We recently reported that when low doses of ionizing radiation induce low numbers of DNA double-strand breaks (DSBs) in G₂-phase cells, about 50 % of them are repaired by homologous recombination (HR) and the remaining by classical non-homologous end-joining (c-NHEJ). However, with increasing DSB-load, the contribution of HR drops to undetectable (at ∼10 Gy) as c-NHEJ dominates. It remains unknown whether the approximately equal shunting of DSBs between HR and c-NHEJ at low radiation doses and the predominant shunting to c-NHEJ at high doses, applies to every DSB, or whether the individual characteristics of each DSB generate processing preferences. When G₂-phase cells are irradiated, only about 10 % of the induced DSBs break the chromatids. This breakage allows analysis of the processing of this specific subset of DSBs using cytogenetic methods. Notably, at low radiation doses, these DSBs are almost exclusively processed by HR, suggesting that chromatin characteristics awaiting characterization underpin chromatid breakage and determine the preferential engagement of HR. Strikingly, we also discovered that with increasing radiation dose, a pathway switch to c-NHEJ occurs in the processing of this subset of DSBs. Here, we confirm and substantially extend our initial observations using additional methodologies.
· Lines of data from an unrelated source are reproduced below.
-- ==== Sys2Proof/Laws/Kept/Update.lean ====
section
/-! SUPPORT. The operations of Machine/Update.lean keep what Laws/Kept.lean names. -/

set_option linter.unusedTactic false
set_option linter.unreachableTactic false

namespace Sys2Proof.Laws

open Sys2Proof.Machine

variable {k : (OrderCode × Nat × Nat) × List Instr}

theorem State_stagedWhole_kept {a0 a1 a2} (h : Kept k a0) : Kept k (State.stagedWhole a0 a1 a2).2 := by
  unfold State.stagedWhole
  repeat' (first
    | with_reducible assumption
    | with_reducible apply Kept.ite
    | with_reducible apply State_raise_kept
    | with_reducible apply State_setNat_kept
    | with_reducible apply State_setAttr_kept
    | ((try lift_lets -underBinder); intro x)
    | with_reducible apply Kept.ite_snd
    | with_reducible apply Kept.ite_thd
    | with_reducible refine Kept.foldl ?_ (fun _ _ _ => ?_)
    | with_reducible refine Kept.foldl_snd ?_ (fun _ _ _ => ?_)
    | with_reducible refine Kept.foldl_thd ?_ (fun _ _ _ => ?_)
    | fail_if_no_progress with_reducible refine Kept.mk' ?_ rfl rfl rfl rfl rfl rfl rfl rfl rfl
    | with_reducible refine Kept.snd ‹_ = (_, _)› ?_
    | with_reducible refine Kept.thd ‹_ = (_, _, _)› ?_
    | fail_if_no_progress dsimp -zeta only
    | intro _
    | split
    | ((clear_value *; split)))

theorem doImageStage_kept {c : Cmd} {s : State} (h : Kept k s) : Kept k (doImageStage c s).2 := by
  unfold doImageStage
  repeat' (first
    | with_reducible assumption
    | with_reducible apply Kept.ite
    | with_reducible apply State_setNat_kept
    | with_reducible apply State_stagedWhole_kept
    | ((try lift_lets -underBinder); intro x)
    | with_reducible apply Kept.ite_snd
    | with_reducible apply Kept.ite_thd
    | with_reducible refine Kept.foldl ?_ (fun _ _ _ => ?_)
    | with_reducible refine Kept.foldl_snd ?_ (fun _ _ _ => ?_)
    | with_reducible refine Kept.foldl_thd ?_ (fun _ _ _ => ?_)
    | fail_if_no_progress with_reducible refine Kept.mk' ?_ rfl rfl rfl rfl rfl rfl rfl rfl rfl
    | with_reducible refine Kept.snd ‹_ = (_, _)› ?_
    | with_reducible refine Kept.thd ‹_ = (_, _, _)› ?_
    | fail_if_no_progress dsimp -zeta only
    | intro _
    | split
    | ((clear_value *; split)))

theorem execImageStage_kept {a0} (h : Kept k a0) : KeptOut k (execImageStage a0) := by
  unfold execImageStage
  repeat' (first
    | with_reducible assumption
    | with_reducible apply KeptOut.next
    | with_reducible apply KeptOut.ite
    | with_reducible apply Kept.ite
    | with_reducible refine runOpcode_kept ?_ (fun _ => ?_)
    | with_reducible apply doImageStage_kept
    | ((try lift_lets -underBinder); intro x)
    | with_reducible apply Kept.ite_snd
    | with_reducible apply Kept.ite_thd
    | with_reducible refine Kept.foldl ?_ (fun _ _ _ => ?_)
    | with_reducible refine Kept.foldl_snd ?_ (fun _ _ _ => ?_)
    | with_reducible refine Kept.foldl_thd ?_ (fun _ _ _ => ?_)
    | fail_if_no_progress with_reducible refine Kept.mk' ?_ rfl rfl rfl rfl rfl rfl rfl rfl rfl
    | with_reducible refine Kept.snd ‹_ = (_, _)› ?_
    | with_reducible refine Kept.thd ‹_ = (_, _, _)› ?_
    | fail_if_no_progress dsimp -zeta only
    | intro _
    | split
    | ((clear_value *; split)))

theorem doImageActivate_kept {c : Cmd} {s : State} (h : Kept k s) : Kept k (doImageActivate c s).2 := by
  unfold doImageActivate
  repeat' (first
    | with_reducible assumption
    | with_reducible apply Kept.ite
    | with_reducible apply State_requestCmd_kept
    | ((try lift_lets -underBinder); intro x)
    | with_reducible apply Kept.ite_snd
    | with_reducible apply Kept.ite_thd
    | with_reducible refine Kept.foldl ?_ (fun _ _ _ => ?_)
    | with_reducible refine Kept.foldl_snd ?_ (fun _ _ _ => ?_)
    | with_reducible refine Kept.foldl_thd ?_ (fun _ _ _ => ?_)
    | fail_if_no_progress with_reducible refine Kept.mk' ?_ rfl rfl rfl rfl rfl rfl rfl rfl rfl
    | with_reducible refine Kept.snd ‹_ = (_, _)› ?_
    | with_reducible refine Kept.thd ‹_ = (_, _, _)› ?_
    | fail_if_no_progress dsimp -zeta only
    | intro _
    | split
    | ((clear_value *; split)))

theorem execImageActivate_kept {a0} (h : Kept k a0) : KeptOut k (execImageActivate a0) := by
  unfold execImageActivate
  repeat' (first
    | with_reducible assumption
    | with_reducible apply KeptOut.next
    | with_reducible apply KeptOut.ite
    | with_reducible apply Kept.ite
    | with_reducible refine runOpcode_kept ?_ (fun _ => ?_)
    | with_reducible apply doImageActivate_kept
    | ((try lift_lets -underBinder); intro x)
    | with_reducible apply Kept.ite_snd
    | with_reducible apply Kept.ite_thd
    | with_reducible refine Kept.foldl ?_ (fun _ _ _ => ?_)
    | with_reducible refine Kept.foldl_snd ?_ (fun _ _ _ => ?_)
    | with_reducible refine Kept.foldl_thd ?_ (fun _ _ _ => ?_)
    | fail_if_no_progress with_reducible refine Kept.mk' ?_ rfl rfl rfl rfl rfl rfl rfl rfl rfl
    | with_reducible refine Kept.snd ‹_ = (_, _)› ?_
    | with_reducible refine Kept.thd ‹_ = (_, _, _)› ?_
    | fail_if_no_progress dsimp -zeta only
    | intro _
    | split
    | ((clear_value *; split)))

theorem State_advertiseAll_kept {a0} (h : Kept k a0) : Kept k (State.advertiseAll a0) := by
  unfold State.advertiseAll
  repeat' (first
    | with_reducible assumption
    | with_reducible apply Kept.ite
    | with_reducible apply State_advertise_kept
    | ((try lift_lets -underBinder); intro x)
    | with_reducible apply Kept.ite_snd
    | with_reducible apply Kept.ite_thd
    | with_reducible refine Kept.foldl ?_ (fun _ _ _ => ?_)
    | with_reducible refine Kept.foldl_snd ?_ (fun _ _ _ => ?_)
    | with_reducible refine Kept.foldl_thd ?_ (fun _ _ _ => ?_)
    | fail_if_no_progress with_reducible refine Kept.mk' ?_ rfl rfl rfl rfl rfl rfl rfl rfl rfl
    | with_reducible refine Kept.snd ‹_ = (_, _)› ?_
    | with_reducible refine Kept.thd ‹_ = (_, _, _)› ?_
    | fail_if_no_progress dsimp -zeta only
    | intro _
    | split
    | ((clear_value *; split)))

theorem State_endUpdate_kept {a0} (h : Kept k a0) : Kept k (State.endUpdate a0) := by
  unfold State.endUpdate
  repeat' (first
    | with_reducible assumption
    | with_reducible apply Kept.ite
    | with_reducible apply State_admitWaiting_kept
    | with_reducible apply State_activityEvent_kept
    | ((try lift_lets -underBinder); intro x)
    | with_reducible apply Kept.ite_snd
    | with_reducible apply Kept.ite_thd
    | with_reducible refine Kept.foldl ?_ (fun _ _ _ => ?_)
    | with_reducible refine Kept.foldl_snd ?_ (fun _ _ _ => ?_)
    | with_reducible refine Kept.foldl_thd ?_ (fun _ _ _ => ?_)
    | fail_if_no_progress with_reducible refine Kept.mk' ?_ rfl rfl rfl rfl rfl rfl rfl rfl rfl
    | with_reducible refine Kept.snd ‹_ = (_, _)› ?_
    | with_reducible refine Kept.thd ‹_ = (_, _, _)› ?_
    | fail_if_no_progress dsimp -zeta only
    | intro _
    | split
    | ((clear_value *; split)))

theorem State_handoverOver_kept {a0} (h : Kept k a0) : Kept k (State.handoverOver a0) := by
  unfold State.handoverOver
  repeat' (first
    | with_reducible assumption
    | with_reducible apply Kept.ite
    | with_reducible apply State_advertiseAll_kept
    | with_reducible apply State_takeHeld_kept
    | ((try lift_lets -underBinder); intro x)
    | with_reducible apply Kept.ite_snd
    | with_reducible apply Kept.ite_thd
    | with_reducible refine Kept.foldl ?_ (fun _ _ _ => ?_)
    | with_reducible refine Kept.foldl_snd ?_ (fun _ _ _ => ?_)
    | with_reducible refine Kept.foldl_thd ?_ (fun _ _ _ => ?_)
    | fail_if_no_progress with_reducible refine Kept.mk' ?_ rfl rfl rfl rfl rfl rfl rfl rfl rfl
    | with_reducible refine Kept.snd ‹_ = (_, _)› ?_
    | with_reducible refine Kept.thd ‹_ = (_, _, _)› ?_
    | fail_if_no_progress dsimp -zeta only
    | intro _
    | split
    | ((clear_value *; split)))

theorem State_startTrial_kept {a0 a1 a2 a3} (h : Kept k a0) : Kept k (State.startTrial a0 a1 a2 a3) := by
  unfold State.startTrial
  repeat' (first
    | with_reducible assumption
    | with_reducible apply Kept.ite
    | with_reducible apply State_setNat_kept
    | with_reducible apply State_newGeneration_kept
    | with_reducible apply State_raise_kept
    | ((try lift_lets -underBinder); intro x)
    | with_reducible apply Kept.ite_snd
    | with_reducible apply Kept.ite_thd
    | with_reducible refine Kept.foldl ?_ (fun _ _ _ => ?_)
    | with_reducible refine Kept.foldl_snd ?_ (fun _ _ _ => ?_)
    | with_reducible refine Kept.foldl_thd ?_ (fun _ _ _ => ?_)
    | fail_if_no_progress with_reducible refine Kept.mk' ?_ rfl rfl rfl rfl rfl rfl rfl rfl rfl
    | with_reducible refine Kept.snd ‹_ = (_, _)› ?_
    | with_reducible refine Kept.thd ‹_ = (_, _, _)› ?_
    | fail_if_no_progress dsimp -zeta only
    | intro _
    | split
    | ((clear_value *; split)))

theorem execHandover_kept {a0 a1 a2 a3} (h : Kept k a3) : KeptOut k (execHandover a0 a1 a2 a3) := by
  unfold execHandover
  repeat' (first
    | with_reducible assumption
    | with_reducible apply KeptOut.next
    | with_reducible apply KeptOut.ite
    | with_reducible apply Kept.ite
    | with_reducible apply State_setNat_kept
    | with_reducible apply State_endUpdate_kept
    | with_reducible apply State_completeCmd_kept
    | with_reducible apply State_startTrial_kept
    | with_reducible apply State_fallBack_kept
    | with_reducible apply State_handoverOver_kept
    | ((try lift_lets -underBinder); intro x; refine Kept.cut (k := k) (s := x) (fun hx => ?_) ?_; (on_goal 1 => clear_value x); (on_goal 2 => dsimp -zeta only [x]))
    | ((try lift_lets -underBinder); intro x; refine Kept.cut (k := k) (s := x.2) (fun hx => ?_) ?_; (on_goal 1 => clear_value x); (on_goal 2 => dsimp -zeta only [x]))
    | ((try lift_lets -underBinder); intro x; refine Kept.cut (k := k) (s := x.2.2) (fun hx => ?_) ?_; (on_goal 1 => clear_value x); (on_goal 2 => dsimp -zeta only [x]))
    | ((try lift_lets -underBinder); intro x; refine Kept.cut (k := k) (s := x.1) (fun hx => ?_) ?_; (on_goal 1 => clear_value x); (on_goal 2 => dsimp -zeta only [x]))
    | ((try lift_lets -underBinder); intro x)
    | with_reducible apply Kept.ite_snd
    | with_reducible apply Kept.ite_thd
    | with_reducible refine Kept.foldl ?_ (fun _ _ _ => ?_)
    | with_reducible refine Kept.foldl_snd ?_ (fun _ _ _ => ?_)
    | with_reducible refine Kept.foldl_thd ?_ (fun _ _ _ => ?_)
    | fail_if_no_progress with_reducible refine Kept.mk' ?_ rfl rfl rfl rfl rfl rfl rfl rfl rfl
    | with_reducible refine Kept.snd ‹_ = (_, _)› ?_
    | with_reducible refine Kept.thd ‹_ = (_, _, _)› ?_
    | fail_if_no_progress dsimp -zeta only
    | intro _
    | split
    | ((clear_value *; split)))

theorem State_beginFallback_kept {a0 a1} (h : Kept k a0) : Kept k (State.beginFallback a0 a1) := by
  unfold State.beginFallback
  repeat' (first
    | with_reducible assumption
    | with_reducible apply Kept.ite
    | ((try lift_lets -underBinder); intro x)
    | with_reducible apply Kept.ite_snd
    | with_reducible apply Kept.ite_thd
    | with_reducible refine Kept.foldl ?_ (fun _ _ _ => ?_)
    | with_reducible refine Kept.foldl_snd ?_ (fun _ _ _ => ?_)
    | with_reducible refine Kept.foldl_thd ?_ (fun _ _ _ => ?_)
    | fail_if_no_progress with_reducible refine Kept.mk' ?_ rfl rfl rfl rfl rfl rfl rfl rfl rfl
    | with_reducible refine Kept.snd ‹_ = (_, _)› ?_
    | with_reducible refine Kept.thd ‹_ = (_, _, _)› ?_
    | fail_if_no_progress dsimp -zeta only
    | intro _
    | split
    | ((clear_value *; split)))

theorem execSettingsUnreadable_kept {a0} (h : Kept k a0) : KeptOut k (execSettingsUnreadable a0) := by
  unfold execSettingsUnreadable
  repeat' (first
    | with_reducible assumption
    | with_reducible apply KeptOut.next
    | with_reducible apply KeptOut.ite
    | with_reducible apply Kept.ite
    | with_reducible apply State_beginFallback_kept
    | ((try lift_lets -underBinder); intro x)
    | with_reducible apply Kept.ite_snd
    | with_reducible apply Kept.ite_thd
    | with_reducible refine Kept.foldl ?_ (fun _ _ _ => ?_)
    | with_reducible refine Kept.foldl_snd ?_ (fun _ _ _ => ?_)
    | with_reducible refine Kept.foldl_thd ?_ (fun _ _ _ => ?_)
    | fail_if_no_progress with_reducible refine Kept.mk' ?_ rfl rfl rfl rfl rfl rfl rfl rfl rfl
    | with_reducible refine Kept.snd ‹_ = (_, _)› ?_
    | with_reducible refine Kept.thd ‹_ = (_, _, _)› ?_
    | fail_if_no_progress dsimp -zeta only
    | intro _
    | split
    | ((clear_value *; split)))

theorem execConfirmTimeout_kept {a0} (h : Kept k a0) : KeptOut k (execConfirmTimeout a0) := by
  unfold execConfirmTimeout
  repeat' (first
    | with_reducible assumption
    | with_reducible apply KeptOut.next
    | with_reducible apply KeptOut.ite
    | with_reducible apply Kept.ite
    | with_reducible apply State_beginFallback_kept
    | ((try lift_lets -underBinder); intro x)
    | with_reducible apply Kept.ite_snd
    | with_reducible apply Kept.ite_thd
    | with_reducible refine Kept.foldl ?_ (fun _ _ _ => ?_)
    | with_reducible refine Kept.foldl_snd ?_ (fun _ _ _ => ?_)
    | with_reducible refine Kept.foldl_thd ?_ (fun _ _ _ => ?_)
    | fail_if_no_progress with_reducible refine Kept.mk' ?_ rfl rfl rfl rfl rfl rfl rfl rfl rfl
    | with_reducible refine Kept.snd ‹_ = (_, _)› ?_
    | with_reducible refine Kept.thd ‹_ = (_, _, _)› ?_
    | fail_if_no_progress dsimp -zeta only
    | intro _
    | split
    | ((clear_value *; split)))

theorem doImageConfirm_kept {a0} {c : Cmd} {s : State} (h : Kept k s) : Kept k (doImageConfirm a0 c s).2 := by
  unfold doImageConfirm
  repeat' (first
    | with_reducible assumption
    | with_reducible apply Kept.ite
    | with_reducible apply State_setNat_kept
    | with_reducible apply State_advertiseAll_kept
    | with_reducible apply State_raise_kept
    | ((try lift_lets -underBinder); intro x)
    | with_reducible apply Kept.ite_snd
    | with_reducible apply Kept.ite_thd
    | with_reducible refine Kept.foldl ?_ (fun _ _ _ => ?_)
    | with_reducible refine Kept.foldl_snd ?_ (fun _ _ _ => ?_)
    | with_reducible refine Kept.foldl_thd ?_ (fun _ _ _ => ?_)
    | fail_if_no_progress with_reducible refine Kept.mk' ?_ rfl rfl rfl rfl rfl rfl rfl rfl rfl
    | with_reducible refine Kept.snd ‹_ = (_, _)› ?_
    | with_reducible refine Kept.thd ‹_ = (_, _, _)› ?_
    | fail_if_no_progress dsimp -zeta only
    | intro _
    | split
    | ((clear_value *; split)))

theorem execImageConfirm_kept {a0 a1} (h : Kept k a1) : KeptOut k (execImageConfirm a0 a1) := by
  unfold execImageConfirm
  repeat' (first
    | with_reducible assumption
    | with_reducible apply KeptOut.next
    | with_reducible apply KeptOut.ite
    | with_reducible apply Kept.ite
    | with_reducible refine runOpcode_kept ?_ (fun _ => ?_)
    | with_reducible apply doImageConfirm_kept
    | ((try lift_lets -underBinder); intro x)
    | with_reducible apply Kept.ite_snd
    | with_reducible apply Kept.ite_thd
    | with_reducible refine Kept.foldl ?_ (fun _ _ _ => ?_)
    | with_reducible refine Kept.foldl_snd ?_ (fun _ _ _ => ?_)
    | with_reducible refine Kept.foldl_thd ?_ (fun _ _ _ => ?_)
    | fail_if_no_progress with_reducible refine Kept.mk' ?_ rfl rfl rfl rfl rfl rfl rfl rfl rfl
    | with_reducible refine Kept.snd ‹_ = (_, _)› ?_
    | with_reducible refine Kept.thd ‹_ = (_, _, _)› ?_
    | fail_if_no_progress dsimp -zeta only
    | intro _
    | split
    | ((clear_value *; split)))

end Sys2Proof.Laws
end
Wild-type cells, as well as HR and c-NHEJ mutants, are exposed to a broad spectrum of radiation doses and their response analyzed specifically in G₂ phase. Our results further consolidate the observation that at doses <2 Gy, HR is the main option in the processing of the subset of DSBs generating chromatid breaks and that a pathway switch at doses between 4–6 Gy allows the progressive engagement of c-NHEJ. PARP1 inhibition, irrespective of radiation dose, leaves chromatid break repair unaffected suggesting that the contribution of alternative end-joining is undetectable under these experimental conditions.

我们最近报道，当低剂量的电离辐射在 G _{2 期}细胞中诱导少量 DNA 双链断裂 (DSBs) 时，其中约 50% 通过同源重组 (HR) 修复，其余通过经典非同源重组端接 (c-NHEJ)。然而，随着 DSB 负荷的增加，由于 c-NHEJ 占主导地位，HR 的贡献下降到不可检测（约 10 Gy）。尚不清楚在低辐射剂量下 HR 和 c-NHEJ 之间 DSB 的分流大致相等，而在高剂量下主要分流到 c-NHEJ，是否适用于每个 DSB，或者每个 DSB 的个体特征是否会产生处理偏好。当 G ₂期细胞被照射，只有大约 10% 的诱导 DSB 破坏染色单体。这种断裂允许使用细胞遗传学方法分析这个特定的 DSB 子集的处理。值得注意的是，在低辐射剂量下，这些 DSB 几乎完全由 HR 处理，这表明等待表征的染色质特征支持染色单体断裂并决定 HR 的优先参与。引人注目的是，我们还发现随着辐射剂量的增加，在处理该 DSB 子集时会发生向 c-NHEJ 的途径转换。在这里，我们使用其他方法确认并大幅扩展了我们的初步观察。野生型细胞，以及 HR 和 c-NHEJ 突变体，暴露在广谱的辐射剂量下，并在 G _{2 中}专门分析了它们的反应阶段。我们的结果进一步巩固了以下观察结果，即在剂量 <2 Gy 时，HR 是处理产生染色​​单体断裂的 DSB 子集的主要选择，并且在 4-6 Gy 剂量之间的通路切换允许 c-NHEJ 的逐步参与。无论辐射剂量如何，PARP1 抑制都不会影响染色单体断裂修复，这表明在这些实验条件下无法检测到替代末端连接的贡献。